In the two-year window from 2009 to 2011 when the Democrats controlled both houses of Congress and the White House, two enormous pieces of legislation passed – Dodd-Frank and the ACA. Although the scope of the legislation in each case is breathtaking, what’s even more remarkable is the power delegated to regulatory agencies.
What’s equally stunning, however, is that President Obama has claimed both that Congressional action and inaction give him the authority to essentially legislate by Executive Decree. In the case of the ACA – as mentioned above – he 28 times unilaterally delayed implementation of various facets of the act.
In Representative Trey Gowdy’s epic speech on the House floor, he reminded the President that Congress doesn’t pass suggestions; it passes laws.
But even when Congress doesn’t pass anything, President Obama claims the right to act unilaterally. In announcing his Executive action on immigration, Obama said defiantly: “To those in Congress who question my authority to act . . . I have one response. Pass a bill.”
A moment’s consideration is all that is needed to see the patent danger in this line of reasoning. Congress has passed a lot of laws on immigration and there has thus far been no political consensus to pass any more. In the scheme of separated government that we have, the President is to “Take Care” to see that the laws that are on the books are faithfully executed.
But President Obama’s position is that he and the rest of the Executive Branch can decide to enforce the immigration laws it likes and ignore the others, at least until Congress passes an immigration bill that he’s willing to sign. This is, quite literally, Hobson’s choice.
Looking back, I think few now would quarrel with the decision to adopt the Constitution or Lincoln’s resolve in preserving the Union and the Civil War Amendments.
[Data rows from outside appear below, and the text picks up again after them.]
-- ==== Sys2Proof/Machine/Access.lean ====
section
/-! DEFINITION. Reading the dictionary (R25, R28, R39, R54): the value of every object, those that a block holds elsewhere than in its
registers included. -/
namespace Sys2Proof.Machine

/-- The head and the index in its block of an index of R60 (head 0's index for each head). -/
def headIndex (index : Nat) : Option (HeadId × Nat) :=
  if 0x3000 ≤ index ∧ index < 0x4000 then some (Fin.ofNat 4 ((index - 0x3000) / 0x400), 0x3000 + (index - 0x3000) % 0x400) else none

/-- The axis and axis 0's index of an index of the motion range. -/
def axisIndex (index : Nat) : Option (AxisId × Nat) :=
  if 0x4100 ≤ index ∧ index < 0x4200 then some (Fin.ofNat 2 ((index - 0x4100) / 0x80), 0x4100 + (index - 0x4100) % 0x80) else none

/-- The control object of the function that owns an index (R40, R60); nothing for the service blocks and for ranges without a function. -/
def functionOf (index : Nat) : Option Nat :=
  if 0x6000 ≤ index then
    if index < 0x6010 ∨ 0x6060 ≤ index then none
    else
      let h := (index - 0x6010) % 4
      if index < 0x6018 then some (0x3000 + 0x400 * h)
      else if index < 0x6028 then some (0x3100 + 0x400 * h)
      else if index < 0x6034 then some (0x3180 + 0x400 * h)
      else if index < 0x6038 then some (0x3200 + 0x400 * h)
      else some 0x4000
  else match headIndex index with
    | some (h, i) => if 0x3300 ≤ i then none else some ((if i < 0x3080 then 0x3000 else if i < 0x3100 then 0x3080 else if i < 0x3180 then 0x3100
        else if i < 0x3200 then 0x3180 else if i < 0x3280 then 0x3200 else 0x3280) + 0x400 * h.val)
    | none =>
      match axisIndex index with
      | some (a, _) => some (0x4100 + 0x80 * a.val)
      | none =>
        if 0x2200 ≤ index ∧ index < 0x2800 then some (index / 256 * 256)
        else if 0x4000 ≤ index ∧ index < 0x4100 then some 0x4000
        else if index = 0x2002 then some 0x2600
        else if index = 0x5101 then some 0x2600
        else none

/-- Whether an index is a function control object. -/
def isControl (index : Nat) : Bool := functionOf index == some index

namespace Block

/-- The level in force of the function at a control index (R45). -/
def functionLevel (f : Nat) (b : Block) : Nat := b.levelInForce ⟨f, 1, .u8, 0⟩

/-- Whether the function at a control index is stopped (R40, R593). -/
def functionStopped (f : Nat) (b : Block) : Bool :=
  match headIndex f with
  | some (h, _) => b.headStopped h
  | none =>
    match axisIndex f with
    | some (a, _) => b.axes[a].state == .stopped
    | none => if f = 0x4000 then b.aux.state == .stopped else b.allStopped

/-- The state that a function control object reads (R39 to R41). -/
def functionState (f : Nat) (b : Block) : Nat :=
  match headIndex f with
  | some (h, _) => b.heads[h].state.code
  | none =>
    match axisIndex f with
    | some (a, _) => b.axes[a].state.code
    | none => if f = 0x4000 then b.aux.state.code else if b.allStopped then 0 else 2

/-- Whole units of n ticks until an instant, 0 once it is due. -/
def unitsTo (t : Time) (n : Nat) (b : Block) : Nat := (timeDiff t b.now).toNat / n

/-- An axis's numbers that are held outside its registers. -/
def axisLive (a : AxisId) (i sub : Nat) (b : Block) : Option Nat :=
  let mine := b.activeAxis == some a
  if i = 0x4109 then
    match sub with
    | 1 => some (ofSigned 48 (b.positionAt a b.now))
    | 2 => some (ofSigned 48 (b.axes[a].command b.now))
    | 4 => some (ofSigned 32 (clip (b.deviation a) (-(2 ^ 31)) (2 ^ 31 - 1)))
    | 7 => some (b.axes[a].faults.headD 0)
    | _ => none
  else if i = 0x4160 then
    match sub with
    | 3 => some (if mine then b.keystone.state else 0)
    | 5 => some (if mine then b.keystone.reason else 0)
    | _ => none
  else if i = 0x4162 ∧ sub = 2 then some b.ceilingInForce
  else if i = 0x4164 ∧ sub = 7 ∧ mine then some (satAdd (b.reg (Obj.axisKeystonePauseTime a)) b.pauseNow (2 ^ 64 - 1))
  else none

/-- Numbers of custody, firmware and attestation. -/
def custodyLive (index sub : Nat) (b : Block) : Option Nat :=
  let slot (k : Nat) : FwSlot := b.firmware.slots[Fin.ofNat 2 k]
  match index, sub with
  | 0x2140, 1 => some b.firmware.running.val
  | 0x2140, 3 => some b.firmware.status
  | 0x2140, 5 => some (match b.firmware.trialEnds with | some t => b.unitsTo t tSec | none => 0)
  | 0x2141, 1 | 0x2141, 2 => some (slot (sub - 1)).state
  | 0x2141, 3 | 0x2141, 4 => some (imageVersion (slot (sub - 3)).image)
  | 0x2141, 5 | 0x2141, 6 => some (imageSecurity (slot (sub - 5)).image)
  | 0x2164, 0 => some (lmsLeaves - b.attest.leaf)
  | 0x5080, 2 => some b.custody.generation
  | 0x5080, 3 => some b.custodyState
  | 0x5080, 5 => some (match b.custody.pending with | some p => b.unitsTo p.ends tMs | none => 0)
  | 0x5080, 7 => some (match b.custody.recovery with | some r => b.recoveryLeft r / tSec | none => 0)
  | _, _ => none

/-- Numbers of the blocks that serve the whole pier. -/
def pierLive (index sub : Nat) (b : Block) : Option Nat :=
  match index, sub with
  | 0x1001, 0 => some b.can.errorRegister
  | 0x1018, 3 => some (imageVersion b.firmware.slots[b.firmware.running].image)
  | 0x2201, 1 => some b.powerState
  | 0x2204, 0 => some b.clockStatus
  | 0x2301, 3 => some b.fabric.stormTrips
  | 0x2301, 4 => some b.fabric.stormLast
  | 0x2301, 5 => some b.fabric.loopRefusals
  | 0x2301, 6 => some b.fabric.nearMisses
  | 0x2503, 1 => some b.capture.state
  | 0x2505, 5 => some (b.readoutBytes / 1024)
  | 0x2608, 1 => some b.now.toNat
  | 0x2701, 8 => some b.can.nmt.code
  | 0x2701, 9 => some b.can.nodeId
  | 0x2702, 5 => some b.can.emcyDropped
  | 0x2711, 1 => some b.smb.cause
  | 0x4048, 4 => some b.aux.fifo.length
  | 0x5001, 1 => some b.faults.last
  | 0x5001, 2 => some b.faults.oldest
  | 0x5001, 3 => some b.faults.select
  | 0x5001, 6 => some b.faults.suppressed
  | 0x5010, 3 => some (32 - b.repair.soft.length - b.repair.hard.length)
  | 0x5010, 4 => some b.repair.soft.length
  | 0x5010, 5 => some b.repair.hard.length
  | 0x5010, 6 => some b.capture.retired.length
  | _, _ => none

/-- Numbers of which there is one for each sub-index of an index. -/
def arrayLive (index sub : Nat) (b : Block) : Option Nat :=
  if 0x2318 ≤ index ∧ index ≤ 0x231B then some ((b.fabric.coincidences.get? ((index - 0x2318) * 128 + sub - 1)).getD 0)
  else if index = 0x2345 then some b.fabric.timers[Fin.ofNat 16 (sub - 1)].count
  else if index = 0x2346 then some (if b.fabric.timers[Fin.ofNat 16 (sub - 1)].running then 1 else 0)
  else if index = 0x2403 then some (b.dmaStateOf (Fin.ofNat 32 (sub - 1)))
  else if index = 0x2505 ∧ sub ≤ 4 then some (b.capture.partitions[Fin.ofNat 4 (sub - 1)].keptBytes / 1024)
  else if index = 0x4045 then some (b.notchInForce (Fin.ofNat 16 (sub - 1)))
  else if index = 0x2021 then some (b.pinOwner sub)
  else none

/-- The number that an object reads when its block holds it elsewhere than in its register. -/
def live (index sub : Nat) (b : Block) : Option Nat :=
  if isControl index ∧ sub = 2 then some (b.functionLevel index)
  else if isControl index ∧ sub = 3 then some (b.functionState index)
  else match axisIndex index with
    | some (a, i) => b.axisLive a i sub
    | none =>
      match b.custodyLive index sub with
      | some v => some v
      | none => match b.pierLive index sub with | some v => some v | none => b.arrayLive index sub

/-- The bits that carry a meaning, for the numbers whose tables leave bits reserved or without one (R2). -/
def usedBits (index sub : Nat) : Option Nat :=
  match index, sub with
  | 0x4038, 0 | 0x260A, 2 | 0x2201, 5 | 0x2020, 0 => some 15
  | 0x2711, 1 | 0x2711, 2 | 0x2711, 3 => some 0x8000003F
  | 0x2204, 0 => some 0x00FF
  | _, 10 => if 0x2440 ≤ index ∧ index < 0x2480 then some 0xFFFFC0FF else none
  | _, 11 => if 0x2440 ≤ index ∧ index < 0x2480 then some 0xFF000000 else none
  | _, _ => none

/-- The bits of byte i of a TABLE that are reserved (R2, R68, R144, R171, R290, R330, R340). -/
def reservedOf (index i : Nat) : Byte :=
  if 0x6010 ≤ index ∧ index < 0x6014 then (if i % 8 = 7 then 0x1C else 0)
  else if (0x601C ≤ index ∧ index < 0x6020) ∨ (0x6024 ≤ index ∧ index < 0x6028) then
    (if i = 2 ∨ i = 3 ∨ (0x18 ≤ i ∧ i < 0x40) ∨ (0x40 ≤ i ∧ ((i - 0x40) % 160 = 0x1A ∨ (i - 0x40) % 160 = 0x1B)) then 0xFF else 0)
  else if 0x6028 ≤ index ∧ index < 0x6030 then (if (2 ≤ i ∧ i < 16) ∨ (16 ≤ i ∧ 10 ≤ i % 16) then 0xFF else 0)
  else if 0x6034 ≤ index ∧ index < 0x6038 then (if i % 4 = 0 then 0xFF else if i % 4 = 1 then 0x3F else 0)
  else if 0x6040 ≤ index ∧ index < 0x6050 then (if (1 ≤ i ∧ i < 4) ∨ (0x2C ≤ i ∧ i < 0x30) then 0xFF else 0)
  else if index = 0x6050 then (if i % 8 = 7 then 0x70 else 0)
  else 0

/-- A TABLE as it reads: its reserved bits read undefined (R2), so they are open. -/
def readTable (index : Nat) (b : Block) : List Byte :=
  (b.table index).zipIdx.map fun (x, i) =>
    let m := reservedOf index i
    (x &&& ~~~m) ||| (BitVec.ofNat 8 (Config.reservedBits b.now.toNat (2 ^ 32 * index + i)) &&& m)

/-- The number that an object reads. -/
def readNum (row : Row) (index sub : Nat) (b : Block) : Nat :=
  let v := (b.live index sub).getD (b.reg (row.obj index sub))
  match usedBits index sub with
  | some mask => b.withOpen row.ty.bits mask v (256 * index + sub)
  | none => v

/-- The bytes of text, one for each character. -/
def ascii (s : String) : List Byte := s.toList.map fun c => BitVec.ofNat 8 c.toNat

/-- The bytes of an object of variable size. -/
def readBytes (index sub : Nat) (b : Block) : List Byte :=
  match index, sub with
  | 0x1008, _ => ascii (if b.part.big then "ZW6440-16" else "ZW6440-08")
  | 0x1009, _ => ascii "B1-P2"
  | 0x100A, _ => imageString b.firmware.slots[b.firmware.running].image
  | 0x2302, _ => (List.range 128).map fun i => BitVec.ofNat 8 ((List.range 8).foldl (fun m k =>
      if (b.fabric.tripped.get? (8 * i + k)).isSome then setBit m k else m) 0)
  | 0x2602, _ => leBytes 8 (b.ring.members.foldl setBit 0)
  | 0x2120, _ => b.custody.hostKey
  | 0x2121, _ => b.custody.boardKey
  | 0x2161, _ => b.attest.report
  | 0x2162, _ => Config.attestCert
  | 0x2163, _ => Config.attestLmsPublic
  | 0x5001, _ => b.logEntry
  | 0x5080, 1 => b.custody.nonce
  | 0x5080, 4 => (match b.custody.pending with | some p => p.record | none => [])
  | 0x5080, _ => (match b.custody.recovery with | some r => r.record | none => [])
  | _, _ => b.readTable index

/-- The bytes that a read of a sub-index returns. -/
def readData (row : Row) (index sub : Nat) (b : Block) : List Byte :=
  if row.ty.bits = 0 then b.readBytes index sub else leBytes (row.ty.bits / 8) (b.readNum row index sub)

/-- The bytes that a request on a route reads: a write of the same cycle that stands after it in the order of R26 is not yet seen. -/
def readFor (r : Route) (row : Row) (index sub : Nat) (b : Block) : List Byte :=
  match b.nextWrite (routePlace r) (row.obj index sub).key with
  | some w => ({ b with regs := b.regs.insert w.key w.old }).readData row index sub
  | none => b.readData row index sub

/-- Whether a route reaches an index for reading (R54). -/
def readRoute (r : Route) (index : Nat) (row : Row) : Bool :=
  match r with
  | .smbus => row.ty != .table && (decide (0x1000 ≤ index) && decide (index < 0x2000) || decide (0x2200 ≤ index) && decide (index < 0x2300) ||
      decide (0x5000 ≤ index) && decide (index < 0x6000))
  | _ => true

/-- Whether an index is served in recovery mode on the host's routes (R508). -/
def recoveryServes (index : Nat) : Bool :=
  decide (0x1000 ≤ index) && decide (index ≤ 0x1018) || decide (0x2140 ≤ index) && decide (index ≤ 0x2143) || index == 0x5080 || index == 0x6060

/-- Whether an index is served in deep sleep (R477). -/
def sleepServes (index : Nat) : Bool :=
  [0x1000, 0x1008, 0x1009, 0x1018, 0x2201, 0x2202, 0x2203, 0x2204, 0x2230, 0x2231].contains index

/-- Codes that a request of any kind can bring before its object is looked at (R59 steps 1 and 2, R508). -/
def lookCodes (r : Route) (index sub : Nat) (b : Block) : List AbortCode :=
  codeIf (!indexExists index) .noObject ++ codeIf (indexExists index && (findRow index sub).isNone) .noSub ++
  codeIf (b.firmware.recovery && r != .smbus && !recoveryServes index) .deviceState

/-- Why a read is refused (R3, R54, R59). -/
def readCodes (r : Route) (index sub : Nat) (b : Block) : List AbortCode :=
  b.lookCodes r index sub ++
  match findRow index sub with
  | none => []
  | some row => codeIf (!readRoute r index row) .route ++ codeIf (row.acc == .wo) .readOfWo

/-- A read of one sub-index, answered at once (R25, R28). A read of the auxiliary FIFO takes its oldest word (R352). -/
def dictRead (r : Route) (index sub : Nat) (b : Block) : Block :=
  match firstCode (b.readCodes r index sub), findRow index sub with
  | some c, _ => b.reply r (.abort c)
  | none, none => b.reply r (.abort .noSub)
  | none, some row =>
    if index = 0x4048 ∧ sub = 3 then b.fifoRead r else b.reply r (.data (b.readFor r row index sub))

end Block
end Sys2Proof.Machine
end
As to the New Deal, in hindsight it provoked only tepid progress against rampant unemployment. In 1938, six years into FDR’s presidency, unemployment spiked at 19%, almost as high as it was when FDR took office. The event that really pulled the United States out of the Depression was entry into World War II. Of course some features of the New Deal, notably Social Security, are stitched into the fabric of most Americans’ expectations of the federal government. But Social Security is actuarially doomed absent significant changes in eligibility and benefits.
In my view, Obama’s expansion and consolidation of power is a bridge much, much too far. He has run roughshod over the Constitution, but perversely the magnitude of his actions has made it difficult to challenge them in court because of the standing doctrine, which requires an individualized injury to sue.
Of course this poses the question of what to do about it. There are more vocal calls for a Constitutional Convention and detailed proposals have been made for amendments that would mandate shrinking of the government, the most prominent of which is Mark Levin’s proposal for the “Liberty Amendments.” While many of these are worth pursuing – I particularly like his redefined Commerce Clause – these are a long-run project.
The more immediate project is to win more elections with candidates who truly believe in a limited government. Unfortunately, the proponents of expanded government have succeeded in capturing the flag of “action” and labeling others as “obstructionist.”
But restoring the size of government to that envisioned by the Constitution is hardly obstructionist; it is greatest imperative of our time.